In "The Three-Body Problem," Liu Cixin wrote an image that has been cited countless times—the dark forest. Every civilization is a hunter with a gun; whoever exposes themselves first dies first. The forest is not empty—it's that everyone knows turning on a light will attract bullets, so everyone keeps their lights off.

In the spring of 2026, top AI labs entered such a dark forest.

On April 16, Anthropic was the first to release Claude Opus 4.7. On the same day, they made an unusual move—publicly admitting that Opus 4.7's performance was not as good as an unreleased model called Mythos, citing safety concerns.

On April 23, OpenAI posted GPT-5.5 on its official website. On the same day, Anthropic published an incident review report titled "An update on recent Claude Code quality reports" on its official blog, admitting that Claude Code had indeed become dumber over the past month—one releasing a new card, the other admitting a mistake. But this "new king" was almost showing off: we admit Claude has temporarily become dumber—but don’t forget, we still have a Mythos card up our sleeve.

On April 24, the "mysterious Eastern force" DeepSeek V4 Preview was launched, with Liang Wenfeng's team officially announcing the model's deep integration with Huawei's Ascend 950PR for the first time; but everyone understood—the truly "full-blooded" V4 Pro Max would only be released after the mass production of Ascend 950 super nodes in the second half of the year.

Three companies, three moves. On the surface, they are各自的 product rhythms, but when pieced together, one thing becomes clear:

Each one holds at least one "gun"—a model stronger than the public version, a next-generation architecture not yet released to the public, or a super node of chips not yet widely deployed. But none dare to raise this gun first.

Because in this industry, the cost of "showing first" is far more than just leaking secrets. Showing first means handing your capability上限 to competitors as a reference;意味着率先承担安全审视、监管收紧、舆论压力的全部火力;意味着把自己变成下一轮所有竞对都要瞄准的那个移动靶子. There is no heroism in the forest—everyone who fires first becomes the next target.

So the most rational choice for hunters is to turn off the lights, hold their breath, and keep their weapons hidden behind their backs.

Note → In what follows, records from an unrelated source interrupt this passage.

/-- The grants of R654 where the bases exceed what the limit leaves by `short`: the wants share the shortage. Where nothing is wanted, or a
grant would fall below 0, the charged groups share it by their bases instead, so that R19 holds. [DESIGN CHOICE, log 99] -/
def shortGrants (base want : Nat → Nat) (short : Nat) : List Nat :=
  let w := sumOf (pwrGroups.map want)
  let c := sumOf ((pwrGroups.filter grpCharged).map base)
  if w != 0 && pwrGroups.all (fun g => ceilDiv (want g * short) w ≤ base g) then pwrGroups.map (fun g => base g - ceilDiv (want g * short) w)
  else pwrGroups.map (fun g => if grpCharged g then base g - ceilDiv (base g * short) c else base g)

/-- The grants of R654 for an effective limit. [DEDUCED, log 60] -/
def grantsFor (s : State) (l leak : Nat) (draw : Nat → Nat) : List Nat :=
  let base := fun g => baseOf s l g (draw g)
  let want := fun g => wantOf s l g (draw g)
  let need := leak + sumOf (pwrGroups.map base)
  let w := sumOf (pwrGroups.map want)
  if l < need then shortGrants base want (need - l)
  else pwrGroups.map (fun g => base g + (if l - need < w then want g * (l - need) / w else want g))

/-- Grants after the cuts of protection causes 1 and 2 (Table 16.6): halved on a rail above its current limit, cut to the floor on a hot
die. [DEDUCED, log 94] -/
def cutGrant (s : State) (l g x : Nat) : Nat :=
  let half := if s.pwr.eps.any (fun e => e.1 == 1 && (dieGroups e.2).contains g) then x / 2 else x
  if s.pwr.eps.any (fun e => e.1 == 2 && (dieGroups e.2).contains g) then min half (floorAt s l g) else half

/-- R677: in Lamb mode only LPDDR, HOST and MGMT are granted power. -/
def lambGrant (s : State) (g x : Nat) : Nat := if s.mgmt.lamb && !(g == 5 || g == 9 || g == 10) then 0 else x

/-- R672: the draw that BRAKE_N cannot reach: SERDES, LPDDR, HOST, MGMT and leakage. [DEDUCED, log 94] -/
def brakeSum (m : PowerMeas) : Nat := m.draw.getD 6 0 + m.draw.getD 5 0 + m.draw.getD 9 0 + m.draw.getD 10 0 + m.leakage

/-- The effective limit L: the programmed limit, or its half while BRAKE_N acts, not below what cannot be shed (R672). [DEDUCED, log 94] -/
def effLimit (s : State) (m : PowerMeas) : Nat := if epOpen s 3 then max (pwrLimit s / 2) (brakeSum m) else pwrLimit s

/-! Clocks (16.1, 16.5). -/

/-- The frequency that a domain has or is about to have. [DEDUCED, log 60] -/
def domDecided (s : State) (d : Nat) : Nat := (pwrDom s d).next.getD (domMhz s d)

/-- A frequency decided for a domain (R649). -/
def decide649 (s : State) (d f : Nat) : State := if f = domDecided s d then s else modDom s d (fun x => { x with next := some f })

This is the optimal solution in game theory.

Anthropic's Fearlessness

On Claude's side, the past month has almost been the worst version release ever.

After早早 updating to Opus 4.7, Anthropic still dominated various charts, and they still had Mythos, which is only provided to enterprise customers—a seemingly unhurried attitude.

But the Opus 4.7 cycle was almost the worst user experience for Claude, with a flood of negative reviews.

In early March, Anthropic changed Claude Code's default reasoning depth from high to medium. The intention behind this decision was understandable: in high mode, the UI often appeared frozen, with responses so slow that paying users were frustrated. The problem was, they didn’t announce it at the time.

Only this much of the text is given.